→ Problem description:
Print this span of the material below exactly: the line with "### jumpTo -/", the line with "s.engines := rfl", and every line between them, but nothing else.

START Records for processing

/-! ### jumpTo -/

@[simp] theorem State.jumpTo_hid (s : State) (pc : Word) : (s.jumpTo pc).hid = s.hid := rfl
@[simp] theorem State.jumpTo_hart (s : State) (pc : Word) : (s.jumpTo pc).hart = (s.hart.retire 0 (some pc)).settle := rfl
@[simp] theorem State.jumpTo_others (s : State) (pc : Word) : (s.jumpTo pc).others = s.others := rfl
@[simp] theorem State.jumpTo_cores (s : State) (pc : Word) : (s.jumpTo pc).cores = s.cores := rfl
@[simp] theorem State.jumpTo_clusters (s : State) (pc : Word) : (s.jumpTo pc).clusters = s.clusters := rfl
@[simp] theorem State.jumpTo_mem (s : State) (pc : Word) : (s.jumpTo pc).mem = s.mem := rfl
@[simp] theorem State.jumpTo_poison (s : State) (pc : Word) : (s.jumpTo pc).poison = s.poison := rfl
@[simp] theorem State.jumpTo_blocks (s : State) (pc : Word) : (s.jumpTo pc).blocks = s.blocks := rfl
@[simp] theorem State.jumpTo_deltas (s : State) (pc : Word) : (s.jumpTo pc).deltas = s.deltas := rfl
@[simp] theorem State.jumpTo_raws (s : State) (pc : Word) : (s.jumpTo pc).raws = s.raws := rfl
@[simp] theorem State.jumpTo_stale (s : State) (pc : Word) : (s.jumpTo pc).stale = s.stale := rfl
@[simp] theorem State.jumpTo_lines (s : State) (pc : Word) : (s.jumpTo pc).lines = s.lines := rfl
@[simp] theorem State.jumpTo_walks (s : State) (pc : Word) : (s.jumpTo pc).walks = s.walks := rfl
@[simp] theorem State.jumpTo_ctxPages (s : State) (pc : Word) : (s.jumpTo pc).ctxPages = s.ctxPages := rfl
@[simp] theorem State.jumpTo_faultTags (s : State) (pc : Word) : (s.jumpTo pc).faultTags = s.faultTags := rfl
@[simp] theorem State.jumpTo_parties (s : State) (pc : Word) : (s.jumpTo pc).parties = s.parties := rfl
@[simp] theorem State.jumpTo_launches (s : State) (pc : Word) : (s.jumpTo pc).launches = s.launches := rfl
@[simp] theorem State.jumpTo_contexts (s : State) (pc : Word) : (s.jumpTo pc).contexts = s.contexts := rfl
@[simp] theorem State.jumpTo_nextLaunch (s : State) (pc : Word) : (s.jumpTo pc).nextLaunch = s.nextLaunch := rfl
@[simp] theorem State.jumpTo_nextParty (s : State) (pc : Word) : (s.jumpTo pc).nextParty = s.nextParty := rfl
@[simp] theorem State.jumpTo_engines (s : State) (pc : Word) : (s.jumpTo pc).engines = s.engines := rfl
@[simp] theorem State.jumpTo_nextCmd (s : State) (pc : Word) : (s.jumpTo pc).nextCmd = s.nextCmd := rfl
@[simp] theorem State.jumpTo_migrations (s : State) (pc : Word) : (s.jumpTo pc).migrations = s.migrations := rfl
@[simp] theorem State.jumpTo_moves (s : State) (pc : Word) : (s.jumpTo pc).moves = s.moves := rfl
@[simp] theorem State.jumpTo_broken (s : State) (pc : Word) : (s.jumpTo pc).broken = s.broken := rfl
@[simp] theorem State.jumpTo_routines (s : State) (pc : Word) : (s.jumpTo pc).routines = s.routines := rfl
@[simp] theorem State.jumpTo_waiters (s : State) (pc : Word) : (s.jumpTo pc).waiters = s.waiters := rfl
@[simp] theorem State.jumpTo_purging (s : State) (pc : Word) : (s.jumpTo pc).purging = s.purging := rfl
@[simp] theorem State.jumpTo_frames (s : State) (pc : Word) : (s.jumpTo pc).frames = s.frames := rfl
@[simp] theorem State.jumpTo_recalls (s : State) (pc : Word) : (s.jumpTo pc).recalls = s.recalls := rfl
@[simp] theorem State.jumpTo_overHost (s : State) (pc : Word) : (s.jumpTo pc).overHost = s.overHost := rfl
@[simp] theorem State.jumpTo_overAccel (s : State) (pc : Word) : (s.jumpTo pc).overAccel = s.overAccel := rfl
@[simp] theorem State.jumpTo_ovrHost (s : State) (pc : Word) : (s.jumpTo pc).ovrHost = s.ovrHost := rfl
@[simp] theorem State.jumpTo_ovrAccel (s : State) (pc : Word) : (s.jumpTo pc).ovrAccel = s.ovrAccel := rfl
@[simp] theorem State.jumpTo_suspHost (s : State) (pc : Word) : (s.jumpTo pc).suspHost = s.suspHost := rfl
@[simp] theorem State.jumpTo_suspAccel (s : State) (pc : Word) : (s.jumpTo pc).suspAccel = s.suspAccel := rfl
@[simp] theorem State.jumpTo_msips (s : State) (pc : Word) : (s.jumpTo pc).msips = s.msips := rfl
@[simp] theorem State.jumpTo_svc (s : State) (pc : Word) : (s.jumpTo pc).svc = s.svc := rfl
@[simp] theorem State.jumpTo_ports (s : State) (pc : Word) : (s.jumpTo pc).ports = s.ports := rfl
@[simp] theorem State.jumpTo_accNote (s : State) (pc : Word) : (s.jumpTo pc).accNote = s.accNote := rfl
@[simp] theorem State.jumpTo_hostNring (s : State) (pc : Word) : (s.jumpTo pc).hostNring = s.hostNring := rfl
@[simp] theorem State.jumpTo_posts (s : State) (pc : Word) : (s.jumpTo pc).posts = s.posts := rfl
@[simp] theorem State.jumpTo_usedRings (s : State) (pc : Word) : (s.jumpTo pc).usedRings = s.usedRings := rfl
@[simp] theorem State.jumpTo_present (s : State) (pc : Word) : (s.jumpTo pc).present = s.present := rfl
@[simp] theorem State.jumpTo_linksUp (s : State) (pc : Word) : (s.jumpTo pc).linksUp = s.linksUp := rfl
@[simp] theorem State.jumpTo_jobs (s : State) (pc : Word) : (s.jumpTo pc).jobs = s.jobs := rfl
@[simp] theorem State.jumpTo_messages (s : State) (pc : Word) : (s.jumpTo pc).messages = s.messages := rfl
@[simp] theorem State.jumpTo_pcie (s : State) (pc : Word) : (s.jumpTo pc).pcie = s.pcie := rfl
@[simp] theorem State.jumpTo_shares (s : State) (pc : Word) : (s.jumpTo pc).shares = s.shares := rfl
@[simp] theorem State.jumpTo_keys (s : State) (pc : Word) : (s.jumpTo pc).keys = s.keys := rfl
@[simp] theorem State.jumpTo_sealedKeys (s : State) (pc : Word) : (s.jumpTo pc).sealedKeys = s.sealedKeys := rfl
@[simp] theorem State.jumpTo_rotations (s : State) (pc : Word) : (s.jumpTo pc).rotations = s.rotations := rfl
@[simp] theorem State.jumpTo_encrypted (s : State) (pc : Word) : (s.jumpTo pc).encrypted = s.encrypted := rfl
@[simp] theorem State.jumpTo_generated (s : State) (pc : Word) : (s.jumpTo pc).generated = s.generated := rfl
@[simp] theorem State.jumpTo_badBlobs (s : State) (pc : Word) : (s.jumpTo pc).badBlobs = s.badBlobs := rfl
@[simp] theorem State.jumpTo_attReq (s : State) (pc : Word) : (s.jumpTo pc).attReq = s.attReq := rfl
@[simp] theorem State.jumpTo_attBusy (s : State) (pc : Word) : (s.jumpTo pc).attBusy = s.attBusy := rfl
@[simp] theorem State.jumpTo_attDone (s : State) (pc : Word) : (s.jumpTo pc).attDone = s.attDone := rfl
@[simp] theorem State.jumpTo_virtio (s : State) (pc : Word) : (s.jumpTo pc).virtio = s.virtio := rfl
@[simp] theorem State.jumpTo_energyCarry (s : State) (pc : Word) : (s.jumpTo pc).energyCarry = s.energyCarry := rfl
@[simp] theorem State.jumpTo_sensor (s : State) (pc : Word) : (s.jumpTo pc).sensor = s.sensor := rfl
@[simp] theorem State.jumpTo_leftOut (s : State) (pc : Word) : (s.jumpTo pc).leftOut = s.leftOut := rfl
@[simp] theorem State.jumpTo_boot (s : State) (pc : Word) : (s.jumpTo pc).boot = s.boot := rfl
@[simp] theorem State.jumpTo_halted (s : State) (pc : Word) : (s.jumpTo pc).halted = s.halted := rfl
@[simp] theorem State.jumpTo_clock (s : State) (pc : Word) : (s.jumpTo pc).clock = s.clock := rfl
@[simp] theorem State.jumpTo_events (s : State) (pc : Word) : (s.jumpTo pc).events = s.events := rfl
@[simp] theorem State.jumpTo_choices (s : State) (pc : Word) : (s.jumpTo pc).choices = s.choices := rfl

END Records for processing
START Records for processing

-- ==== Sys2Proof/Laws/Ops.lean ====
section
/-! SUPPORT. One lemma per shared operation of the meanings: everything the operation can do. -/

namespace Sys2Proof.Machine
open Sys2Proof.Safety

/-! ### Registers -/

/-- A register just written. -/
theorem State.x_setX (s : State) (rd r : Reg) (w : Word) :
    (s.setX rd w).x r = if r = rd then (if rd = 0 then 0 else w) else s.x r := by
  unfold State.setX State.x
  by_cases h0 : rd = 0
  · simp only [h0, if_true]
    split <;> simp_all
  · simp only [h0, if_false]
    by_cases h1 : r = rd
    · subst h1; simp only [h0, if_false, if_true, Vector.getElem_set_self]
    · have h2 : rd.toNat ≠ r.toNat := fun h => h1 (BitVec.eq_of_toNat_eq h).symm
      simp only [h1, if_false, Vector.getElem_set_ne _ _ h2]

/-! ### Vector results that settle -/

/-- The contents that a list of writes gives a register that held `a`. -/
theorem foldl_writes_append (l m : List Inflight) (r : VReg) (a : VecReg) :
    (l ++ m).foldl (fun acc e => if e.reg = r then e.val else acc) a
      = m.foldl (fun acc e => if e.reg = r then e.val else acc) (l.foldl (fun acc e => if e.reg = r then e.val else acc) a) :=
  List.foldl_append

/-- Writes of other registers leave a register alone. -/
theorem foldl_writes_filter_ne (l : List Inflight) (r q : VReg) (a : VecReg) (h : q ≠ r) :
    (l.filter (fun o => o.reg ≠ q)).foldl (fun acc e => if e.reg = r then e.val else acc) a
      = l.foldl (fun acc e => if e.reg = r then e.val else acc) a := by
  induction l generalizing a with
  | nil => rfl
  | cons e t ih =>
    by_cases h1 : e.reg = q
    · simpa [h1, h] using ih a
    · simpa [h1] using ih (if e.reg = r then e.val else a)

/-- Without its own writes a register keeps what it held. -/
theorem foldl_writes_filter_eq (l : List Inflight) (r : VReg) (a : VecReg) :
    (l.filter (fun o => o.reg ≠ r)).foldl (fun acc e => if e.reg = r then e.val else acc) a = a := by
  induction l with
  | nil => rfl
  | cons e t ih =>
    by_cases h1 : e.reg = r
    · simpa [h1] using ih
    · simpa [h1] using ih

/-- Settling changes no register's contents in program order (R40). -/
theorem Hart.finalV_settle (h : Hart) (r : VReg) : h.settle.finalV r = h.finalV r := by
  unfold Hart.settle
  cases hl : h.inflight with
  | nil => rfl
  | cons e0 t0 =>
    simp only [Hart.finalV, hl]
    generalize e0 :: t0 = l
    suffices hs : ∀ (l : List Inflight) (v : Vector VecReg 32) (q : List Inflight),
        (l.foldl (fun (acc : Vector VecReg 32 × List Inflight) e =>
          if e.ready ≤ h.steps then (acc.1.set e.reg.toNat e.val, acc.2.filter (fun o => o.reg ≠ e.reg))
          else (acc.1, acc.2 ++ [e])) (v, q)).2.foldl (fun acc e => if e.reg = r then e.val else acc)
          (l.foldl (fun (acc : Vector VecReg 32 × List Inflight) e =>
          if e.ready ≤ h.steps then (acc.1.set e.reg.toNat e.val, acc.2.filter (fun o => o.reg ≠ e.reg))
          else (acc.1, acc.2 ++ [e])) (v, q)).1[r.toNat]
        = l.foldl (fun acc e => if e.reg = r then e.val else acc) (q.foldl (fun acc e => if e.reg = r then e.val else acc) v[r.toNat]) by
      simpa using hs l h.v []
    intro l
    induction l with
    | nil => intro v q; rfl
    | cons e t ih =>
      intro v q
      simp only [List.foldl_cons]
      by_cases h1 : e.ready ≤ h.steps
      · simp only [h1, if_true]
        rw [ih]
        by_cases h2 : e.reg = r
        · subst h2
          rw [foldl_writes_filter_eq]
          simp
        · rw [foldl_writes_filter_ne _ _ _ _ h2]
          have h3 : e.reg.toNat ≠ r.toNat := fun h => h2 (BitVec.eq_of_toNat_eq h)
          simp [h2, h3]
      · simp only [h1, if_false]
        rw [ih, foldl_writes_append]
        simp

END Records for processing

→ Answer box:
/-! ### jumpTo -/

@[simp] theorem State.jumpTo_hid (s : State) (pc : Word) : (s.jumpTo pc).hid = s.hid := rfl
@[simp] theorem State.jumpTo_hart (s : State) (pc : Word) : (s.jumpTo pc).hart = (s.hart.retire 0 (some pc)).settle := rfl
@[simp] theorem State.jumpTo_others (s : State) (pc : Word) : (s.jumpTo pc).others = s.others := rfl
@[simp] theorem State.jumpTo_cores (s : State) (pc : Word) : (s.jumpTo pc).cores = s.cores := rfl
@[simp] theorem State.jumpTo_clusters (s : State) (pc : Word) : (s.jumpTo pc).clusters = s.clusters := rfl
@[simp] theorem State.jumpTo_mem (s : State) (pc : Word) : (s.jumpTo pc).mem = s.mem := rfl
@[simp] theorem State.jumpTo_poison (s : State) (pc : Word) : (s.jumpTo pc).poison = s.poison := rfl
@[simp] theorem State.jumpTo_blocks (s : State) (pc : Word) : (s.jumpTo pc).blocks = s.blocks := rfl
@[simp] theorem State.jumpTo_deltas (s : State) (pc : Word) : (s.jumpTo pc).deltas = s.deltas := rfl
@[simp] theorem State.jumpTo_raws (s : State) (pc : Word) : (s.jumpTo pc).raws = s.raws := rfl
@[simp] theorem State.jumpTo_stale (s : State) (pc : Word) : (s.jumpTo pc).stale = s.stale := rfl
@[simp] theorem State.jumpTo_lines (s : State) (pc : Word) : (s.jumpTo pc).lines = s.lines := rfl
@[simp] theorem State.jumpTo_walks (s : State) (pc : Word) : (s.jumpTo pc).walks = s.walks := rfl
@[simp] theorem State.jumpTo_ctxPages (s : State) (pc : Word) : (s.jumpTo pc).ctxPages = s.ctxPages := rfl
@[simp] theorem State.jumpTo_faultTags (s : State) (pc : Word) : (s.jumpTo pc).faultTags = s.faultTags := rfl
@[simp] theorem State.jumpTo_parties (s : State) (pc : Word) : (s.jumpTo pc).parties = s.parties := rfl
@[simp] theorem State.jumpTo_launches (s : State) (pc : Word) : (s.jumpTo pc).launches = s.launches := rfl
@[simp] theorem State.jumpTo_contexts (s : State) (pc : Word) : (s.jumpTo pc).contexts = s.contexts := rfl
@[simp] theorem State.jumpTo_nextLaunch (s : State) (pc : Word) : (s.jumpTo pc).nextLaunch = s.nextLaunch := rfl
@[simp] theorem State.jumpTo_nextParty (s : State) (pc : Word) : (s.jumpTo pc).nextParty = s.nextParty := rfl
@[simp] theorem State.jumpTo_engines (s : State) (pc : Word) : (s.jumpTo pc).engines = s.engines := rfl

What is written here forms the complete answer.